Posted: 10/31/2008 4:00:04 PM
With that kind of money, all I would need would be a nice set of luggage.

On second thought, screw the luggage. I'll buy clothes when I get there.

Dating? Oh hm, well...I'd be too busy seeing all the places I have always dreamed about.
 Scoparius
Joined: 11/2/2008
Msg: 62
How would sudden wealth change your dating style.
Posted: 11/24/2008 4:09:54 PM
Id give out free ice cream.
 Stray__Cat
Joined: 7/12/2006
Msg: 63
How would sudden wealth change your dating style.
Posted: 11/24/2008 10:08:05 PM
I would date girls with really cool accents...
in their own countries.
 Refinedsillyguy
Joined: 5/4/2008
Msg: 64
How would sudden wealth change your dating style.
Posted: 11/25/2008 9:04:25 PM
Tropical islands here I come..
Well maybe not right away.

Well i would have to figure out how my friends are going to react to it.
the girls i know. I'd keep it quiet for a bit. Date all the girls I thought were cute, but never made a move. So I knew who not to waste my time with when I came back from traveling, Or whenever I stopped in town to visit..

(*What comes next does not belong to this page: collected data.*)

-- ==== Sys2Proof/Machine/Run.lean ====
section
/-!
DEFINITION. How a gang's next word runs: a paired word (R72), the slot that issues (R156–R158), the load that a pass waits for
(R375), the gang's place in the active set (R361, R362), and the gang that a partition issues from (R360).
-/
namespace Sys2Proof.Machine

/-- Both halves of a paired word: each under its own guard, both reading before either writes; lanes with pool poison leave
first, and the joint check is that of the lanes left (R72). -/
def execPair (a b : Instr) (s : State) : Out :=
  let r := pairPool a b s
  if !r.1 then .next r.2
  else
    match pairStop a b r.2 with
    | some s => .next s
    | none =>
      let X := r.2.pcOf s.curGang s.curSec
      match exec a (r.2.pairOpen s.curGang) with
      | .next s1 =>
        if s1.fluxOver s.curGang then .next s1
        else
          match exec b ((s1.pairShut s.curGang).pairPc s.curGang s.curSec X) with
          | .next s2 => .next (s2.pairPc s.curGang s.curSec (X + 16))
          | o => o
      | o => o

/-- Runs what a fetch gave. -/
def runFetched : Fetched → Out
  | .one i s => exec i s
  | .two a b s => execPair a b s
  | .no s => .next s

/-- The primary slot when the secondary could not issue: only a lane-local word (R156). -/
def issuePrimary (gid : Nat) (s : State) : Out := runFetched (({ s with curSec := false } : State).fetch gid false true)

/-- Whether the secondary slot could not issue: it waits where it was, by no wait that it has only begun. -/
def secHeld (before after : State) (gid : Nat) : Bool :=
  match before.gang? gid, after.gang? gid with
  | some a, some b => a.regs.sec = b.regs.sec && b.regs.sec.valid && b.wait2 ≠ .ready && !b.wait2.blocked && a.tr1 = b.tr1 &&
      !b.bar.isSome
  | _, _ => false

/-- A gang issues its next word from the slot that comes first (R156–R158). -/
def issueSlot (gid : Nat) (s : State) : Out :=
  if s.curSec then
    match runFetched (s.fetch gid true false) with
    | .next s' => if secHeld s s' gid && s'.priFree gid then issuePrimary gid s' else .next s'
    | o => o
  else runFetched (s.fetch gid false ((s.gang? gid).any (·.split)))

/-! ### The load that a pass waits for (R375, R383) -/

/-- A pass after the load just before its blocked word has issued: the word waits for what that load still owes; a load that trapped
or lost lanes to the other slot ends the pass. -/
def State.rejoin (s : State) (gid : Nat) (before : Gang) (f : Flux) : State :=
  match s.gang? gid with
  | none => s
  | some g =>
    let ids := ((g.owed.map (·.1)).filter fun id => !before.owed.any fun o => o.1 = id).eraseDups
    let calm : Bool := g.regs.pri.pc = f.block && g.regs.sec = before.regs.sec && g.tr0 = before.tr0 && g.tr1 = before.tr1
    let f := { f with held := [], waitOn := f.waitOn ++ ids, loads := f.loads ++ ids, ending := f.ending || !calm }
    let s := s.modGang gid fun g => { g with flux := some f }
    if calm then s else s.endFlux gid
/-- The load just before the blocked word of a pass is tried again: whether it issued, and what came of it. -/
def issueHeld (gid : Nat) (s : State) : Bool × Out :=
  match s.gang? gid with
  | none => (false, .next s)
  | some g =>
    match g.flux with
    | none => (false, .next s)
    | some f =>
      if f.held.isEmpty then (false, .next s)
      else
        let s := { s.setGang gid { g with flux := none } with curGang := gid, curSec := false }
        match runFetched (s.fetch gid false false) with
        | .next s' =>
          if s'.pcOf gid false = g.regs.pri.pc && (s'.gang? gid).any (·.wait ≠ .ready) then
            (false, .next (s'.modGang gid fun g => { g with flux := some f }))
          else (true, .next (s'.rejoin gid g f))
        | o => (true, o)
/-- A gang issues its next word, in its pass, at the load that its pass waits for, or from the slot that comes first. -/
def issueNext (gid : Nat) (s : State) : Out :=
  match issueHeld gid s with
  | (false, .next s) => issueSlot gid (s.readyIssue gid)
  | (_, o) => o

/-! ### What a gang's next word waits for (R360–R362) -/

/-- Whether an attempt of a gang issued nothing: it waits at the words where it was, by no wait that it has only begun. -/
def gangHeld (before after : State) (gid : Nat) : Bool :=
  match before.gang? gid, after.gang? gid with
  | some a, some b =>
    let began (x y : Wait) : Bool := y.blocked && !x.blocked && (match x with | .recheck _ => false | _ => true)
    ((a.flux.isSome && b.flux.isSome) || !b.anyReady) && !began a.wait b.wait && !(b.split && began a.wait2 b.wait2) &&
      a.regs.pri = b.regs.pri &&
      a.regs.sec = b.regs.sec && a.tr0 = b.tr0 && a.tr1 = b.tr1 && a.bar = b.bar && a.resident = b.resident &&
      a.flux.map (·.words) = b.flux.map (·.words)
  | _, _ => false
/-- What a gang waits for when its next word is tried now; `none` when a word issues. -/
def State.waitNow (s : State) (gid : Nat) (g : Gang) : Option Wait :=
  if g.bar.isSome || g.blocked then some (g.waitAt g.split)
  else match issueNext gid s with
    | .next s' => if gangHeld s s' gid then (s'.gang? gid).map fun g => g.waitAt g.split else none
    | _ => none
/-- Whether a waiting gang may be moved to the pending set (R361): for an empty source, a load that missed in the L2, a walk, a
queue slot, a scoreboard entry, or one of the instructions that R361 names; not one in a flux pass or about to enter it. -/
def State.canYield (s : State) (gid : Nat) (g : Gang) : Bool :=
  g.flux.isNone && (g.bar.isSome || match s.waitNow gid g with
    | some .source | some .queue | some .board | some .answer | some (.sleep _) | some (.watch ..) | some (.recheck _) => true
    | some .walk => (s.canFlux gid g).isNone
    | some .interlock => s.missWait gid g g.split && (s.canFlux gid g).isNone
    | some .ready | some .drain | some .channel | some .acks | none => false)
/-- The active gang of a list that is moved for an eligible one: of those that wait, the one longest without a move. -/
def State.giveWay (s : State) (gs : List (Nat × Gang)) : Option Nat :=
  ((gs.filter fun p => p.2.active && s.canYield p.1 p.2).foldl (fun (b : Option (Nat × Gang)) p => match b with
    | none => some p
    | some q => if p.2.movedAt < q.2.movedAt then some p else b) none).map (·.1)
/-- Whether a gang is active, or is the oldest eligible one and an active place is free or can be freed (R361, R362). -/
def State.placed (s : State) (gid : Nat) (g : Gang) : Bool :=
  g.active ||
  (match s.team? g.team with
   | none => false
   | some t =>
     let gs := s.partGangs t.die g.core g.part
     oldest gs = some gid && ((gs.filter fun p => p.2.active).length < 8 || (s.giveWay gs).isSome))
/-- An active gang goes to the pending set. -/
def State.toPending (s : State) (gid : Nat) : State := s.modGang gid fun g => { g with active := false, movedAt := s.time }
/-- A pending gang takes an active place, one that a waiting gang gives up when none is free (R361, R362). -/
def State.makeActive (s : State) (gid : Nat) : State :=
  match s.gang? gid with
  | none => s
  | some g =>
    if g.active then s
    else
      let gs := match s.team? g.team with
        | some t => s.partGangs t.die g.core g.part
        | none => []
      let s := if (gs.filter fun p => p.2.active).length < 8 then s
        else match s.giveWay gs with
          | some k => s.toPending k
          | none => s
      s.modGang gid fun g => { g with active := true, movedAt := s.time }
/-- After an issue: an active gang that waits is moved to the pending set when a gang of its partition is eligible (R361). -/
def State.moveOut (s : State) (gid : Nat) : State :=
  match s.gang? gid with
  | none => s
  | some g =>
    match s.team? g.team with
    | none => s
    | some t =>
      match oldest (s.partGangs t.die g.core g.part) with
      | none => s
      | some k =>
        if !g.active || !s.canYield gid g then s
        else (s.toPending gid).modGang k fun x => { x with active := true, movedAt := s.time }

/-- Whether the gang may issue now: resident, active or next to be, its die neither fenced nor in a re-lock (R419), and not
asleep, at a barrier or waiting for acknowledgements. -/
def State.mayIssue (s : State) (gid : Nat) : Bool :=
  match s.gang? gid with
  | none => false
  | some g =>
    match s.team? g.team with
    | none => false
    | some t => g.seated t (s.dieNow t.die) && s.placed gid g
/-- Whether a pending gang waits for something that its own word tests, so that its wait may be found to have ended (R362). -/
def State.mayPoll (s : State) (gid : Nat) : Bool :=
  match s.gang? gid with
  | none => false
  | some g =>
    match s.team? g.team with
    | none => false
    | some t => !g.active && !g.anyReady && g.seated t (s.dieNow t.die)

/-! ### The gang whose turn it is (R360) -/

/-- Whether an active gang's next word can issue (R360). -/
def State.canIssue (s : State) (gid : Nat) (g : Gang) : Bool :=
  match s.team? g.team with
  | none => false
  | some t => g.active && g.seated t (s.dieNow t.die) && (s.waitNow gid g).isNone
/-- Whether one gang comes before another when both can issue: it issued longer ago, or as long and has the lower slot (R360). -/
def Gang.first (a b : Gang) : Bool := a.issuedAt < b.issuedAt || (a.issuedAt = b.issuedAt && a.rslot < b.rslot)
/-- The active gangs of a partition that come before one of its gangs. -/
def State.ahead (s : State) (g : Gang) : List (Nat × Gang) :=
  match s.team? g.team with
  | none => []
  | some t => (s.partGangs t.die g.core g.part).filter fun p => p.2.active && p.2.first g
/-- The gang that issues when the agenda names `gid`: of those of its partition that can issue, the one longest without an issue, if
`gid` could issue itself, and otherwise `gid`, which then waits (R360). -/
def State.turnOf (s : State) (gid : Nat) : Nat :=
  match s.gang? gid with
  | none => gid
  | some g =>
    let gs := s.ahead g
    if gs.isEmpty || !s.canIssue gid g then gid
    else ((gs.filter fun p => s.canIssue p.1 p.2).foldl (fun (b : Nat × Gang) p => if p.2.first b.2 then p else b) (gid, g)).1
/-- A gang has issued, the latest of its partition. -/
def State.stamp (s : State) (gid : Nat) : State :=
  match s.gang? gid with
  | none => s
  | some g =>
    match s.team? g.team with
    | none => s
    | some t =>
      let n := (s.partGangs t.die g.core g.part).foldl (fun a p => max a p.2.issuedAt) 0
      s.setGang gid { g with issuedAt := n + 1 }
/-- After an attempt of a gang: where a word issued, the gang is the latest of its partition; where it waits, it may lose its place
(R360, R361). -/
def State.afterTurn (before after : State) (gid : Nat) : State :=
  (if gangHeld before after gid then after else after.stamp gid).moveOut gid

/-! ### Issue -/

/-- Whether a wait of a pending gang that its word has just tested is still the same, or another that the word has before it does
anything (R362). -/
def Wait.goesOn (before after : Wait) : Bool :=
  before = after || match before, after with
    | _, .interlock | _, .source | _, .board | _, .queue => true
    | .recheck _, .watch .. => true
    | _, _ => false
/-- What a look at the word of a pending gang finds: the state in which it still waits, or `none` when it waits no more (R362). -/
def stillWaits (gid : Nat) (s : State) : Option State :=
  match s.gang? gid, issueNext gid s with
  | some a, .next s' =>
    if gangHeld s s' gid && (s'.gang? gid).any fun b => a.wait.goesOn b.wait && (!a.split || a.wait2.goesOn b.wait2) then some s'
    else none
  | _, _ => none
/-- A pending gang's word is looked at: if it waits no more, the gang becomes eligible, and its word issues once it has an active
place (R13, R362). -/
def pollGang (gid : Nat) (s : State) : Out :=
  match stillWaits gid s with
  | some s => .next s
  | none => .next (s.modGang gid fun g => { g.mapWait fun w => if w.blocked then w else .ready with eligAt := s.time })

/-- A partition issues (R360): a gang that may issue takes its active place, the gang whose turn it is issues, and if it waits
then, it may lose the place (R361); a pending gang that waits is looked at. -/
def issueGang (gid : Nat) (s : State) : Out :=
  if !s.mayIssue gid then (if s.mayPoll gid then pollGang gid s else .next s)
  else
    let s := s.makeActive gid
    let k := s.turnOf gid
    match issueNext k s with
    | .next s' => .next (s.afterTurn s' k)
    | o => o

end Sys2Proof.Machine
end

Definetly Would give me the confidence to put myself in a postion to learn and experience things I normally wouldn't.

I don't have a car right now. So that would change. Although It would be hard to buy a normal car. As everyone around looks at you like your made of money..It's no wonder soo many people move away after winning the lottery.